Vorige week was ik op bezoek bij de Groningse filosoof Lolle Nauta. Hij vertelde me een verhaal over zijn voormalige Duitse leermeester Helmut Plessner. Op de vlucht voor Hitler was de socioloog-filosoof berooid en wel in Groningen beland en vroeg daar aan een bevriende bioloog of deze niet een baantje voor hem wist. De bioloog had zojuist van de universiteit geld gekregen om twee te onderzoeken orang-oetans te kopen. Hij legde aan de universiteit voor of hij niet één zo'n aap kon ruilen tegen een leerstoel voor Plessner. Dat mocht. «En het mooie was», zei Nauta, «Plessner was nog goedkoper ook.»

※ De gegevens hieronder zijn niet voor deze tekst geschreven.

/-- For sixteen event registers, one or more of every block that has one: an accepted write of v leaves of the
  implemented bits those that were 1 and are 0 in v. -/
def Obligations.EventBitsClearWhereOneIsWritten : Prop :=
  (∀ s m i v, s.accepts m (R .CAX_RX_EVT i) = true → Completes (.registerWrite m (R .CAX_RX_EVT i).addr v) s fun t
    => t.rd (R .CAX_RX_EVT i) = s.rd (R .CAX_RX_EVT i) &&& ~~~(v &&& (R .CAX_RX_EVT).mask) &&& (R .CAX_RX_EVT).mask) ∧
  (∀ s m i v, s.accepts m (R .SCX_FEC_EVT i) = true → Completes (.registerWrite m (R .SCX_FEC_EVT i).addr v) s fun t
    => t.rd (R .SCX_FEC_EVT i) = s.rd (R .SCX_FEC_EVT i) &&& ~~~(v &&& (R .SCX_FEC_EVT).mask) &&& (R
    .SCX_FEC_EVT).mask) ∧
  (∀ s m i v, s.accepts m (R .LFM_CA_EVT i) = true → Completes (.registerWrite m (R .LFM_CA_EVT i).addr v) s fun t
    => t.rd (R .LFM_CA_EVT i) = s.rd (R .LFM_CA_EVT i) &&& ~~~(v &&& (R .LFM_CA_EVT).mask) &&& (R .LFM_CA_EVT).mask) ∧
  (∀ s m i v, s.accepts m (R .LFM_GRP_EVT i) = true → Completes (.registerWrite m (R .LFM_GRP_EVT i).addr v) s fun t
    => t.rd (R .LFM_GRP_EVT i) = s.rd (R .LFM_GRP_EVT i) &&& ~~~(v &&& (R .LFM_GRP_EVT).mask) &&& (R
    .LFM_GRP_EVT).mask) ∧
  (∀ s m i v, s.accepts m (R .HLN_LANE_EVT i) = true →
    Completes (.registerWrite m (R .HLN_LANE_EVT i).addr v) s fun t => t.rd (R .HLN_LANE_EVT i) = s.rd (R
    .HLN_LANE_EVT i) &&& ~~~(v &&& (R .HLN_LANE_EVT).mask) &&& (R .HLN_LANE_EVT).mask) ∧
  (∀ s m i v, s.accepts m (R .YLN_LINK_EVT i) = true →
    Completes (.registerWrite m (R .YLN_LINK_EVT i).addr v) s fun t => t.rd (R .YLN_LINK_EVT i) = s.rd (R
    .YLN_LINK_EVT i) &&& ~~~(v &&& (R .YLN_LINK_EVT).mask) &&& (R .YLN_LINK_EVT).mask) ∧
  (∀ s m v, s.accepts m (R .SOF_EVT) = true → Completes (.registerWrite m (R .SOF_EVT).addr v) s fun t => t.rd (R
    .SOF_EVT) = s.rd (R .SOF_EVT) &&& ~~~(v &&& (R .SOF_EVT).mask) &&& (R .SOF_EVT).mask) ∧
  (∀ s m v, s.accepts m (R .HAY_EVT) = true → Completes (.registerWrite m (R .HAY_EVT).addr v) s fun t => t.rd (R
    .HAY_EVT) = s.rd (R .HAY_EVT) &&& ~~~(v &&& (R .HAY_EVT).mask) &&& (R .HAY_EVT).mask) ∧
  (∀ s m v, s.accepts m (R .CIP_EVT) = true → Completes (.registerWrite m (R .CIP_EVT).addr v) s fun t => t.rd (R
    .CIP_EVT) = s.rd (R .CIP_EVT) &&& ~~~(v &&& (R .CIP_EVT).mask) &&& (R .CIP_EVT).mask) ∧
  (∀ s m v, s.accepts m (R .PMU_EVT) = true → Completes (.registerWrite m (R .PMU_EVT).addr v) s fun t => t.rd (R
    .PMU_EVT) = s.rd (R .PMU_EVT) &&& ~~~(v &&& (R .PMU_EVT).mask) &&& (R .PMU_EVT).mask) ∧
  (∀ s m v, s.accepts m (R .RST_EVT) = true → Completes (.registerWrite m (R .RST_EVT).addr v) s fun t => t.rd (R
    .RST_EVT) = s.rd (R .RST_EVT) &&& ~~~(v &&& (R .RST_EVT).mask) &&& (R .RST_EVT).mask) ∧
  (∀ s m v, s.accepts m (R .STB_EVT) = true → Completes (.registerWrite m (R .STB_EVT).addr v) s fun t => t.rd (R
    .STB_EVT) = s.rd (R .STB_EVT) &&& ~~~(v &&& (R .STB_EVT).mask) &&& (R .STB_EVT).mask) ∧
  (∀ s m v, s.accepts m (R .MON_EVT) = true → Completes (.registerWrite m (R .MON_EVT).addr v) s fun t => t.rd (R
    .MON_EVT) = s.rd (R .MON_EVT) &&& ~~~(v &&& (R .MON_EVT).mask) &&& (R .MON_EVT).mask) ∧
  (∀ s m v, s.accepts m (R .PCC_EVT) = true → Completes (.registerWrite m (R .PCC_EVT).addr v) s fun t => t.rd (R
    .PCC_EVT) = s.rd (R .PCC_EVT) &&& ~~~(v &&& (R .PCC_EVT).mask) &&& (R .PCC_EVT).mask) ∧
  (∀ s m v, s.accepts m (R .CAL_EVT) = true → Completes (.registerWrite m (R .CAL_EVT).addr v) s fun t => t.rd (R
    .CAL_EVT) = s.rd (R .CAL_EVT) &&& ~~~(v &&& (R .CAL_EVT).mask) &&& (R .CAL_EVT).mask) ∧
  (∀ s m v, s.accepts m (R .BST_EVT) = true → Completes (.registerWrite m (R .BST_EVT).addr v) s fun t => t.rd (R
    .BST_EVT) = s.rd (R .BST_EVT) &&& ~~~(v &&& (R .BST_EVT).mask) &&& (R .BST_EVT).mask)
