-- ==== Sys2Proof/Laws/Access.lean ====
section
/-! SUPPORT. A write of a register: what it comes to when the fabric accepts it, and what the register's own bits become. -/

namespace Sys2Proof.Machine

/-- An accepted write has the effect of the register. -/
theorem State.guardW_accepts {s : State} {m : Master} {k : RegKey} (h : s.accepts m k = true) (v : W32)
    (f : State → State) : s.guardW m k v f = f (s.rewritten k) := by
  simp only [State.accepts, Bool.and_eq_true, Bool.not_eq_true'] at h
  obtain ⟨⟨⟨⟨⟨h1, h2⟩, h3⟩, h4⟩, h5⟩, h6⟩ := h
  have h2' : s.denied m k.addr (bit true) = false := h2
  simp [State.guardW, State.issue, State.putReg, h1, h2', h3, h4, h5, h6, State.rewritten]

@[simp] theorem State.rd_rewritten (s : State) (k k' : RegKey) : (s.rewritten k).rd k' = s.rd k' := rfl

@[simp] theorem State.fld_rewritten (s : State) (k : RegKey) (f : Fld) (i j : Nat) :
    (s.rewritten k).fld f i j = s.fld f i j := rfl

theorem Fld.get_ext (f : Fld) (h : f.lo + f.len ≤ 32) {v w : W32} (e : v &&& f.mask = w &&& f.mask) : f.get v = f.get w := by
  apply Nat.eq_of_testBit_eq
  intro i
  rw [Fld.get_testBit, Fld.get_testBit]
  by_cases hi : i < f.len
  · have : (v &&& f.mask).getLsbD (f.lo + i) = (w &&& f.mask).getLsbD (f.lo + i) := by rw [e]
    rw [BitVec.getLsbD_and, BitVec.getLsbD_and, Fld.mask_getLsbD f h] at this
    simpa [hi] using this
  · simp [hi]

/-- A field of RW bits takes the written value. -/
theorem State.fld_plainWrite (s : State) (f : Fld) (v : W32) (i j : Nat) (hok : f.ok = true)
    (hrw : f.mask &&& f.reg.info.rw = f.mask) (hc : f.mask &&& f.reg.info.w1c = 0) (hs : f.mask &&& f.reg.info.w1s = 0) :
    (s.plainWrite ⟨f.reg, i, j⟩ v).fld f i j = f.get v := by
  simp only [Fld.ok, Bool.and_eq_true, decide_eq_true_eq, beq_iff_eq] at hok
  rw [State.fld, State.plainWrite, State.rd_wr_same, Fld.get_and_mask f hok.1 _ (RegKey.mask ⟨f.reg, i, j⟩) hok.2]
  apply Fld.get_ext f hok.1
  apply BitVec.eq_of_getLsbD_eq
  intro n hn
  have b1 : (f.mask &&& f.reg.info.rw).getLsbD n = f.mask.getLsbD n := by rw [hrw]
  have b2 : (f.mask &&& f.reg.info.w1c).getLsbD n = false := by rw [hc]; simp
  have b3 : (f.mask &&& f.reg.info.w1s).getLsbD n = false := by rw [hs]; simp
  simp only [BitVec.getLsbD_and, BitVec.getLsbD_or, BitVec.getLsbD_not] at *
  cases h : f.mask.getLsbD n <;> simp_all

/-- A field of bits that a write cannot change stays. -/
theorem State.fld_plainWrite_ro (s : State) (f : Fld) (v : W32) (i j : Nat) (hok : f.ok = true)
    (hrw : f.mask &&& f.reg.info.rw = 0) (hc : f.mask &&& f.reg.info.w1c = 0) (hs : f.mask &&& f.reg.info.w1s = 0) :
    (s.plainWrite ⟨f.reg, i, j⟩ v).fld f i j = s.fld f i j := by
  simp only [Fld.ok, Bool.and_eq_true, decide_eq_true_eq, beq_iff_eq] at hok
  rw [State.fld, State.fld, State.plainWrite, State.rd_wr_same, Fld.get_and_mask f hok.1 _ (RegKey.mask ⟨f.reg, i, j⟩) hok.2]
  apply Fld.get_ext f hok.1
  apply BitVec.eq_of_getLsbD_eq
  intro n hn
  have b1 : (f.mask &&& f.reg.info.rw).getLsbD n = false := by rw [hrw]; simp
  have b2 : (f.mask &&& f.reg.info.w1c).getLsbD n = false := by rw [hc]; simp
  have b3 : (f.mask &&& f.reg.info.w1s).getLsbD n = false := by rw [hs]; simp
  simp only [BitVec.getLsbD_and, BitVec.getLsbD_or, BitVec.getLsbD_not] at *
  cases h : f.mask.getLsbD n <;> simp_all

/-- A write leaves the fields of other registers alone. -/
theorem State.fld_plainWrite_ne (s : State) (k : RegKey) (f : Fld) (v : W32) (i j : Nat) (h : (⟨f.reg, i, j⟩ : RegKey) ≠ k) :
    (s.plainWrite k v).fld f i j = s.fld f i j := by
  rw [State.fld, State.fld, State.plainWrite, State.rd_wr_ne _ h]

/-- A counter of 32 bits gains one, and stays at all ones. -/
theorem State.rdN_bump (s : State) (k : RegKey) (h : k.mask = BitVec.allOnes 32) :
    (s.bump k).rdN k = min (s.rdN k + 1) 0xFFFFFFFF := by
  rw [State.rdN, State.bump, State.wrN, State.rd_wr_same, h, BitVec.and_allOnes, BitVec.toNat_ofNat]
  exact Nat.mod_eq_of_lt (by omega)

/-- A register takes a number that fits its bits. -/
theorem State.rdN_wrN (s : State) (k : RegKey) (n : Nat) (h : k.mask = BitVec.allOnes 32) : (s.wrN k n).rdN k = n % 2 ^ 32 := by
  rw [State.rdN, State.wrN, State.rd_wr_same, h, BitVec.and_allOnes, BitVec.toNat_ofNat]

/-- A field holds a number of its width. -/
theorem State.fld_lt (s : State) (f : Fld) (i j : Nat) : s.fld f i j < 2 ^ f.len := Nat.mod_lt _ (Nat.two_pow_pos _)

end Sys2Proof.Machine
end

Deze banenruil roept niet alleen vragen op als: eten sociologen minder bananen? Of: maken gorilla’s bureaukosten? Maar ook: kun je PvdA-bestuurders vergelijken met orang-oetans? De Amsterdamse wethouder Jaap van der Aa wordt ervan beschuldigd een baantje te begeren bij een consultantsbedrijf, terwijl hij met hen in onderhandeling was over een kostbaar project — de banenmarkt om Amsterdamse bijstandsgerechtigden weer aan werk te helpen. «Laster», is het commentaar van Van der Aa, die alles ontkent. Zijn reactie is begrijpelijk. Hij laadt in zo'n geval als politicus al snel de verdenking op zich zijn werk expres niet goed te doen. Want met het oog op een nieuwe baan als consultant moet er natuurlijk wel wat te adviseren overblijven. Van een goed functionerende banenmarkt wordt een trouble shooter geen cent wijzer. Bovendien geeft elke politicus die overstapt naar de advies wereld weer een vrolijke draai aan een al jaren jengelend muziekdoosje. Dat speelt het overbekende wijsje dat de politiek krachteloos is en niets meer voor elkaar krijgt. Het bevestigen van die zwakke rol van de politiek is juist voor PvdA'ers in verkiezingstijd niet slim. Lijsttrekker en kandidaat-premier Ad Melkert voert tenslotte campagne als baas van de publieke zaak.

Maar de sociaal-democraten hebben een gebleken hang naar het advieswereldje, zoals de consultancybureaus op hun beurt ook naar hen snakken. Voormalige bestuurders als Van Thijn, Staatsen en Etty brengen vette overheidsopdrachten mee. De PvdA heeft de afgelopen jaren in het volle daglicht een frappant grote verzameling mensen op bestuurlijke topposities aangelegd. «We rule this country», is een legendarische uitspraak van een CDA'er, overigens vlak voor de dramatische ineenstorting van die partij. «We own this country», is wat de PvdA'ers na twaalf jaar regeren zeggen. Andersson, Elffers en Felix, De Boer en Croon, Berenschot, alle grote consultants hebben zodoende minstens één PvdA'er in de top. Het zijn net de orang-oetans uit Groningen: twee is mooi, maar met één kan het ook, want ze kosten wel geld.

Logischerwijs worden de sociaal-democraten ook steeds onvermijdelijker. Ben je de enige die er een heeft, dan heb je er weinig aan. Maar als veel mensen zo'n partijlid hebben, is zo'n figuur onmisbaar, omdat de concurrentie anders zonder jou verdergaat. Ga er maar vanuit dat Van der Aa met die bureaus in gesprek was. Of PvdA-bestuurders vergelijkbaar zijn met apen blijft voorlopig onbeslist. Tót Van der Aa aan de slag is in een adviesbaan. Als zijn werkgever hem ruilt tegen de dan ongetwijfeld werkloze, kale pestprofessor is de conclusie onvermijdelijk.